I've been thinking a lot about the Cross and the ways in which our contemporary form of Cancel Culture has echos thought out history. The attempts by the White Christian Nationalist GOP to erase all of the gains in civil and human rights from the 20th century is nothing more than Cancel Culture writ large.
Golgotha, by Romare Bearden American Artist, 1945, Metropolitan Museum of Art
With each passing day we see laws being passed that eliminate reproductive choice, gender affirming care, American history, Affirmative Action, disability rights, voting rights, women's rights, LGBTQIA+ rights, educational rights, and every other right that could be folded into DEI and Critical Theory as a means to cancel anything other than the Fundamentalist Evangelical Christian worldview that looks more like Sharia Law and less like the modern multi-cultural pluralistic democracy that I thought I was living in.
How does this echo the historic forms of Cancel Culture, you might be asking? And what does this have to do with the cross? Well, I've been thinking about the way Rome used crucifixion as a tool to suppress revolt and how this very gruesome, public, shameful form of torture and death was used to terrorize those with little or no power. I've been thinking about how the power brokers of Jerusalem colluded with the Roman Empire to cancel anyone who dared speak or act against the dominant worldview of the time. I've been thinking about how Jesus, a man with a different perspective on his faith and the Law, was cancelled by both those in power and the mob.
I've been thinking about this, not just because it is Holy Week and tonight, we will mark both the second night of Passover and Maundy Thursday, but because the Resurrection is the ultimate answer to the world's penchant to cancel, through terror, anyone who would speak to a better world. I find this comforting even as I feel the intensity of the times in which we live.
I do not personally believe in a Sacrificial Atonement Theology which believes Jesus died for my sins. I do not believe in a God who would murder the Beloved just to prove a point. However, I do believe that the Cross has an enduring purpose and that we are invited to reflect upon and reaffirm that purpose each year. For me, the Cross is that moment when I can accept our human condition and trust that God can and will redeem us in some miraculous way.

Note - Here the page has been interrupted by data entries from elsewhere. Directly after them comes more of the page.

-- ==== Sys2Proof/Machine/Network.lean ====
section
/-! DEFINITION. EtherCAT, CANopen FD and the maintenance port (R395–R415). -/

namespace Sys2Proof.Machine

open Host (Outcome)

/-- A controller works: it is in service, and no start or DEEP-SLEEP is under way. -/
def ctrlUp (s : State) (h : HostCh) : Bool :=
  decide (ctrlService s h = .inService) && moduleUp s && decide (s.clk.sleep ≠ .entered)

def escCh (e : CtrlId) : HostCh := Fin.castLE (by decide) e
def canCh (c : CtrlId) : HostCh := if c = 0 then 2 else 3

/-- A request of a session is served. -/
def serve (s : State) (k : SesId) (r : SdoReq) : State := match r with
  | .upload i b => hostRead s k i.toNat b.toNat
  | .download i b d => hostWrite s k i.toNat b.toNat d
  | .completeAccess i b => if sesUp s k then answer s k i b 0x06010000 [] else s

/-! ### PDO values (R372, R399, R409) -/

/-- A receive entry: written where the right still stands. -/
def pdoPut (s : State) (k : SesId) (e : Word) (d : Bytes) : State :=
  let i := e.toNat / 65536
  let b := e.toNat / 256 % 256
  if access s k i b true = 0 then (objWrite s k i b d).2 else s

/-- The entries of a PDO take their bytes in order. -/
def pdoWrite (k : SesId) : List Word → Bytes → State → State
  | [], _, s => s
  | e :: l, d, s => pdoWrite k l (d.drop (entryBytes e)) (pdoPut s k e (d.take (entryBytes e)))

/-- A transmit entry: zeros where the right is gone. -/
def pdoGet (s : State) (k : SesId) (e : Word) : Bytes :=
  let i := e.toNat / 65536
  let b := e.toNat / 256 % 256
  if access s k i b false = 0 then objValue s k i b else List.replicate (entryBytes e) 0

/-- The image of a tenant in SM3. -/
def txImage (s : State) (t : Tenant) : Bytes :=
  let x := ses s (tenSes t)
  (assigned x true).flatMap fun p => (pdoEntries x true p).flatMap (pdoGet s (tenSes t))

/-- Inputs are latched into SM3; a tenant that has left the ESC carries zeros. -/
def latchInputs (s : State) (e : CtrlId) : State :=
  let img := (esc s e).members.flatMap fun t =>
    if escOf s t = some e then txImage s t else List.replicate (imageLen (ses s (tenSes t)) true) 0
  modEsc s e fun x => { x with sm3 := img }

/-- The outputs of the last frame take effect, tenant by tenant. -/
def applyOutputs (s : State) (e : CtrlId) : State :=
  ((esc s e).members.foldl (fun (a : State × Bytes) t =>
    let x := ses a.1 (tenSes t)
    let n := imageLen x false
    let u := if escOf s t = some e then
        pdoWrite (tenSes t) ((assigned x false).flatMap (pdoEntries x false)) (a.2.take n) a.1 else a.1
    (u, a.2.drop n)) (s, (esc s e).sm2)).1

/-! ### EtherCAT state machine (R398–R400) -/

/-- The code that refuses the configuration of a transition to SAFE-OP, 0 for none. -/
def layoutCheck (s : State) (e : CtrlId) (c : EscConfig) : Half :=
  let ts := boundTo s (escCh e)
  let lens := fun (tx : Bool) => ts.map fun t => imageLen (ses s (tenSes t)) tx
  let bad := fun (tx : Bool) (start : Half) (len : Nat) =>
    decide (start ≠ (if tx then 0x1C00 else 0x1800)) || decide (len ≠ (lens tx).foldl (· + ·) 0) || decide (512 < len) ||
      (lens tx).any fun n => decide (256 < n)
  let dc := decide ((esc s e).syncType = 2 ∨ (esc s e).syncType = 3)
  if bad false c.sm2Start c.sm2Len then 0x001D
  else if bad true c.sm3Start c.sm3Len then 0x001E
  else if dc ∧ ¬ (31250 ≤ c.sync0Cycle ∧ c.sync0Cycle ≤ 100000000 ∧ c.sync1Shift + 1000 ≤ c.sync0Cycle) then 0x0030
  else 0

/-- Whether one request may follow a state: the transitions of the EtherCAT state machine (R11; PRESUMED, log 20). -/
def alAllowed (old new : AlState) : Bool := match old, new with
  | _, .init => true
  | _, .boot => false
  | _, .preOp => true
  | .init, _ => false
  | _, .safeOp => true
  | .preOp, .op => false
  | _, .op => true

/-- The ESC takes a state; sessions open and close with it. -/
def enterAl (s : State) (e : CtrlId) (new : AlState) (c : EscConfig) : State :=
  let old := (esc s e).al
  let dc := decide ((esc s e).syncType = 2 ∨ (esc s e).syncType = 3)
  let s1 := modEsc s e fun x => match new with
    | .safeOp => if old = .preOp then { x with
        al := .safeOp, alStatus := 0, cfg := some c, members := boundTo s (escCh e)
        cycle := if dc then BitVec.ofNat 32 c.sync0Cycle else 0, sm2Wait := false, sm2Fresh := false }
      else { x with al := .safeOp, alStatus := 0 }
    | .op => { x with al := .op, alStatus := 0, sm2Fresh := true }
    | v => { x with
        al := v, alStatus := 0, cfg := none, members := [], cycle := 0, sm2Wait := false, sm2Fresh := false }
  (boundTo s (escCh e)).foldl syncSes s1

/-- ESC_AL_CONTROL. -/
def execEscAlControl (e : CtrlId) (req : AlState) (c : EscConfig) (s : State) : Outcome State Fault Refusal :=
  let refuse := fun (code : Half) => modEsc s e fun x => { x with alStatus := code }
  .next (if !ctrlUp s (escCh e) then s
    else if !alAllowed (esc s e).al req then refuse 0x0011
    else if (esc s e).al = .preOp ∧ req = .safeOp ∧ layoutCheck s e c ≠ 0 then refuse (layoutCheck s e c)
    else enterAl s e req c)

/-! ### Mailbox, SDO information, FoE (R395, R398, R404) -/

/-- MAILBOX_REQUEST: the Channel field names the tenant; another protocol is not supported. -/
def execMailboxRequest (e : CtrlId) (channel : BitVec 6) (m : MailboxMsg) (s : State) : Outcome State Fault Refusal :=
  let err := fun (v : Half) => modEsc s e fun x => { x with mailboxError := v }
  .next (if !ctrlUp s (escCh e) || decide ((esc s e).al = .init) then s
    else match allTenants.find? fun t => decide (t.val = channel.toNat ∧ escOf s t = some e) with
      | none => err 3
      | some t => match m with
        | .otherProtocol => err 2
        | .coe r => serve (err 0) (tenSes t) r)

/-- Every index of the dictionary. -/
def allIndexes : List Nat :=
  (allRows.map Row.base).eraseDups.flatMap fun b =>
    if b = 0x7000 then (List.range 512).map (b + ·)
    else if b = 0x6420 then (List.range 32).map (b + ·)
    else if b = 0x2C10 then (List.range 8).map (b + ·)
    else if b = 0x6400 ∨ b = 0x1400 ∨ b = 0x1600 ∨ b = 0x1800 ∨ b = 0x1A00 then (List.range 4).map (b + ·)
    else if 0x2F00 ≤ b ∧ b ≤ 0x2F05 then (List.range 4).map fun t => b + 16 * t
    else [b]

It reminds me that I have the opportunity to participate in this redemption, to reaffirm my commitment to a ministry of reconciliation, and the hard work of resurrection in everyday life.
It is also the gift of knowing I am not alone! No matter how Cancel Culture, in its current form, desires to say my theology, my way of loving, my gender and my belief in a world that is just and peaceful is heretical to the god of their understanding, I remain convicted that...
"... nothing can ever separate us from God’s love. Neither death nor life, neither angels nor demons, neither our fears for today nor our worries about tomorrow—not even the powers of hell can separate us from God’s love. No power in the sky above or in the earth below—indeed, nothing in all creation will ever be able to separate us from the love of God that is revealed in Christ Jesus our Lord." Romans 8:38-39
And that Cancel Culture has no power over the God of Love and Justice, Mercy and Peace.
As you prepare to celebrate the Risen Christ again this year, I encourage you to reflect on the meaning of the Cross in your life. I invite you to wonder how the mystery of the Resurrection lives in you. May the darkness of the Tomb lead you to the brilliance of renewal as uniquely beautiful Beloved of God.